Unter hohen Temperaturen leiden vor allem Menschen mit niedrigem Blutdruck. Lesen Sie hier, was gegen hitzebedingte Beschwerden am besten hilft.

Während sich dies bei Bluthochdruck-Patienten typischerweise durch Spannungskopfschmerzen und Migräne bemerkbar macht, haben Menschen mit niedrigem Blutdruck häufig mit Müdigkeit, Schwindel oder Schwarzwerden vor den Augen zu kämpfen. „Im Allgemeinen leiden Menschen mit niedrigem Blutdruck mehr unter der Hitze als diejenigen mit hohen Werten“, so Dr. Koch. Zu schaffen machen hohe Temperaturen auch „vegetativ labilen“ Patienten mit funktionellen Herzstörungen. Grund: Bei ihnen ist das Reizleitungssystem besonders anfällig, was sich durch Herzrasen oder -rhythmusstörungen bemerkbar machen kann.

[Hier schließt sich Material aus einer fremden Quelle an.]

-- ==== Sys2Proof/Machine/Tha.lean ====
section
/-! DEFINITION. The Ardar instructions (R352 to R360), the device's side of channels (R360, R363, R364), the
supervisor's page (R362, R365), services (R350, R351), and the read-only words of the THA (R369). -/

namespace Sys2Proof.Machine

/-! R352: instruction words. -/

/-- R352: an R-type word. -/
def rType (f7 rs2 rs1 f3 rd op : Nat) : Word :=
  BitVec.ofNat 32 (f7 * 2 ^ 25 + rs2 * 2 ^ 20 + rs1 * 2 ^ 15 + f3 * 2 ^ 12 + rd * 2 ^ 7 + op)

/-- R344: a thread executes. -/
def State.thRuns (s : State) (t : Nat) : Bool := (s.thread t).st = .running && s.powered (71 + t / 128)

/-- An instruction retires with a result. -/
def State.retire (s : State) (t rd : Nat) (v : BitVec 64) : State :=
  s.modThread t (fun x => { x.setReg rd v with pc := x.pc + 4, past := false })

/-- A register's value. -/
def State.xreg (s : State) (t n : Nat) : BitVec 64 := (s.thread t).reg n

/-! R353: FORK, JOIN, YIELD. -/

/-- R353: a thread of a cluster that FORK takes: on the core with the fewest RUNNING threads. -/
def State.forkPlace (s : State) (k : Nat) : Option Nat :=
  let base := 128 * k
  let free := fun (t : Nat) => t ≠ base && (s.thread t).st = .free
  let running := fun (c : Nat) => ((List.range 16).filter (fun i => (s.thread (base + 16 * c + i)).st = .running)).length
  let cores := (List.range 8).filter (fun c => (List.range 16).any (fun i => free (base + 16 * c + i)))
  let best := cores.foldl (fun (b : Option Nat) c => match b with
    | some x => if running c < running x then some c else some x
    | none => some c) none
  best.bind (fun c => ((List.range 16).map (fun i => base + 16 * c + i)).find? free)

/-- R353: FORK. -/
def State.opFork (s : State) (t rd rs1 rs2 : Nat) (detached : Bool) : State :=
  if !s.thRuns t then s
  else match s.forkPlace (t / 128), s.slotOf (t / 128) with
    | some c, some slot =>
      let sp := 0x40000 - s.desc slot 0x10 4 * (c % 16)
      let x : Thread := { st := .running, pc := s.xreg t rs1, joinable := !detached
                          parent := if detached then none else some (BitVec.ofNat 10 t) }
      let x := ((x.setReg 10 (s.xreg t rs2)).setReg 11 (BitVec.ofNat 64 t)).setReg 2 (BitVec.ofNat 64 sp)
      (s.modThread c (fun _ => x)).retire t rd (BitVec.ofNat 64 c)
    | _, _ => s.retire t rd (-1)

/-- A wait begins. -/
def State.beginWait (s : State) (t : Nat) (w : ThWait) : State :=
  s.modThread t (fun x => { x with st := .waiting, wait := w, waitAt := s.clock, past := false })

/-- R353: JOIN. -/
def State.opJoin (s : State) (t : Nat) (rd : Fin 32) (rs1 : Nat) : State :=
  if !s.thRuns t then s
  else
    let c := (s.xreg t rs1).toNat
    let x := s.thread c
    if 1024 ≤ c || !x.joinable || x.parent.map (fun (p : BitVec 10) => p.toNat) ≠ some t then s.retire t rd.val (-2)
    else if x.st = .ended then (s.modThread c (fun _ => {})).retire t rd.val x.exit
    else s.beginWait t (.join rd (BitVec.ofNat 10 c))

/-- R353: YIELD. -/
def State.opYield (s : State) (t : Nat) : State := if s.thRuns t then s.retire t 0 0 else s

/-- R353: YIELD.E. -/
def State.opYieldE (s : State) (t rs1 : Nat) (w : Word := rType 1 0 rs1 4 0 0x0B) : State :=
  if !s.thRuns t then s
  else if t % 128 = 0 then s.thFault t 1 (w.setWidth 64)
  else s.endThread t (s.xreg t rs1)

/-! R354: TWAIT, TSEND. -/

/-- R354: TWAIT. -/
def State.opTwait (s : State) (t : Nat) (rd : Fin 32) (rs1 rs2 : Nat) : State :=
  if !s.thRuns t then s
  else
    let mask := s.xreg t rs1
    let deadline := s.xreg t rs2
    let got := (s.eventsOf t).setWidth 64 &&& mask
    if got ≠ 0 then (s.modThread t (fun x => { x with events := x.events &&& ~~~(got.setWidth 29) })).retire t rd.val got
    else if deadline ≠ 0 && decide (deadline.toNat ≤ s.repTime (30 + t / 128)) then s.retire t rd.val 0
    else s.beginWait t (.twait rd mask deadline)

/-- R354: a TWAIT's deadline is reached. -/
def State.opTwaitDeadline (s : State) (t : Nat) : State :=
  match (s.thread t).st, (s.thread t).wait with
  | .waiting, .twait rd _ d =>
    if d ≠ 0 ∧ d.toNat ≤ s.repTime (30 + t / 128) then s.leaveWait t rd.val 0 else s
  | _, _ => s

/-- R354: TSEND. -/
def State.opTsend (s : State) (t rd rs1 rs2 : Nat) : State :=
  if !s.thRuns t then s
  else
    let c := (s.xreg t rs1).toNat
    let st := (s.thread c).st
    if c / 128 ≠ t / 128 ∨ st = .free ∨ st = .ended then s.retire t rd (-1)
    else (s.threadEvent c ((s.xreg t rs2).setWidth 24 |>.setWidth 29)).retire t rd 0

/-! R359: channel instructions. -/

/-- R359: CHRES. -/
def State.opChres (s : State) (t : Nat) (rd : Fin 32) (rs1 rs2 : Nat) (nowait : Bool) : State :=
  if !s.thRuns t then s
  else
    let num := (s.xreg t rs1).toNat
    let len := (s.xreg t rs2).toNat
    let w := rType (if nowait then 1 else 0) rs2 rs1 0 rd.val 0x2B
    match s.threadChan t num with
    | none => s.thFault t 8 (w.setWidth 64)
    | some (k, i) =>
      if len < 1 ∨ (s.channel k i).maxMsg < len then s.thFault t 8 (w.setWidth 64)
      else match s.chanReserve k i t len with
        | (some h, s) => s.retire t rd.val h
        | (none, s) => if nowait then s.retire t rd.val (-1) else s.beginWait t (.chres rd (BitVec.ofNat 11 num) len)

/-- R359: the reservation that a handle of a thread names: home cluster, channel and message. -/
def State.findHandle (s : State) (t : Nat) (h : BitVec 64) : Option (Nat × Nat × ChMsg) :=
  (List.range 8).findSome? (fun k => (s.cluster k).chans.findSome? (fun (e : Nat × Channel) =>
    (e.2.msgs.find? (fun m => m.st = .reserved && m.handle = h && m.th.toNat = t && h ≠ 0)).map
      (fun (m : ChMsg) => (k, e.1, m))))

/-- R359: CHPUT. -/
def State.opChput (s : State) (t rd rs1 rs2 n : Nat) : State :=
  if !s.thRuns t then s
  else
    let w := (rType n rs2 rs1 1 rd 0x2B).setWidth 64
    let len := 8 * (n + 1)
    let src := s.xreg t rs2
    match s.findHandle t (s.xreg t rs1) with
    | none => s.thFault t 8 w
    | some (k, i, m) =>
      if m.body.length < m.cursor + len then s.thFault t 8 w
      else match s.thMem t src.toNat len with
        | none => s.thFault t 5 src
        | some a =>
          if s.readBad a len then (s.noteBad a len).thFault t 10 src
          else
            let b := splice m.body m.cursor (s.readBytes a len)
            let s := s.modChannel k i (fun c => { c with msgs := c.msgs.map (fun x =>
              if x.handle = m.handle && x.st = .reserved then { x with body := b, cursor := x.cursor + len } else x) })
            s.retire t rd (BitVec.ofNat 64 (m.body.length - (m.cursor + len)))

/-- R358, R359: CHCOMMIT; a device kind's message is stamped at its retirement. -/
def State.opChcommit (s : State) (t rd rs1 : Nat) (w : Word := rType 0 0 rs1 2 rd 0x2B) : State :=
  if !s.thRuns t then s
  else match s.findHandle t (s.xreg t rs1) with
    | none => s.thFault t 8 (w.setWidth 64)
    | some (k, i, m) =>
      let dev := (s.channel k i).kind ≠ 0
      let g := s.stampTag (.thread (t / 128)) 0 17
      let s := if dev then s.countStamp g else s
      (s.retire t rd 0).chanCommit k i (fun x => x.handle = m.handle && x.st = .reserved) (if dev then g else {})

/-- R359: CHGET. -/
def State.opChget (s : State) (t : Nat) (rd : Fin 32) (rs1 rs2 : Nat) (nowait : Bool) : State :=
  if !s.thRuns t then s
  else
    let num := (s.xreg t rs1).toNat
    let dst := s.xreg t rs2
    let w := (rType (if nowait then 1 else 0) rs2 rs1 3 rd.val 0x2B).setWidth 64
    match s.threadChan t num with
    | none => s.thFault t 8 w
    | some (k, i) =>
      let c := s.channel k i
      if c.kind = 1 ∨ c.kind = 3 then s.thFault t 8 w
      else
        let head := c.msgs.head?.bind (fun (m : ChMsg) => if m.st = .committed then some m else none)
        match head with
        | some m =>
          if (s.thMem t dst.toNat m.body.length).isNone then s.thFault t 6 dst
          else
            let s := ((s.chanTake k i).thCopy t dst.toNat m.body).retire t rd.val (BitVec.ofNat 64 m.body.length)
            s.chanSettle k i
        | none =>
          if nowait then s.retire t rd.val (-1)
          else if (s.thMem t dst.toNat c.maxMsg).isNone then s.thFault t 6 dst
          else s.beginWait t (.chget rd (BitVec.ofNat 11 num) dst)

/-! R355 to R357: LKUP, DMAGO, STAMP. -/

/-- R355: the length of a key, by its target. -/
def lkupLen (target : Nat) : Nat := if target = 1 then 8 else if target = 2 then 40 else 4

Nicht immer muss man gleich einen Arzt aufsuchen. Dr. Koch: „Personen, bei denen eine Erkrankung schon länger besteht, wissen zumeist aus Erfahrung, wie sie sich verhalten sollen und bei Bedarf zum Beispiel eine zusätzliche Tablette einnehmen können.“ Anders sieht es aus, wenn der Betreffen- de noch nicht in Behandlung war, besorgt ist und die Beschwerden im Sommer zunehmen. „In diesen Fällen sollte er sich auf jeden Fall medizinischen Rat einholen.“ So verbirgt sich hinter den Problemen mitunter eine behandlungsbedürftige Erkrankung wie Bluthochdruck, die ansonsten unerkannt bleiben würde. In allen anderen Fällen kann man selbst einiges tun:

Allgemein wichtig

  • Ausreichend trinken. An heißen Tagen sollten Sie 2 – 3 Liter täglich 
 Günstig: Mineralwasser, Kräuter- und Früchtetee oder Obstsaft. Tipp: Eine Apfelschorle (1 Teil Apfelsaft, 3 Teile Mineralwasser) liefert wichtige Mineralstoffe wie Kalium, Kalzium, Magnesium und Eisen.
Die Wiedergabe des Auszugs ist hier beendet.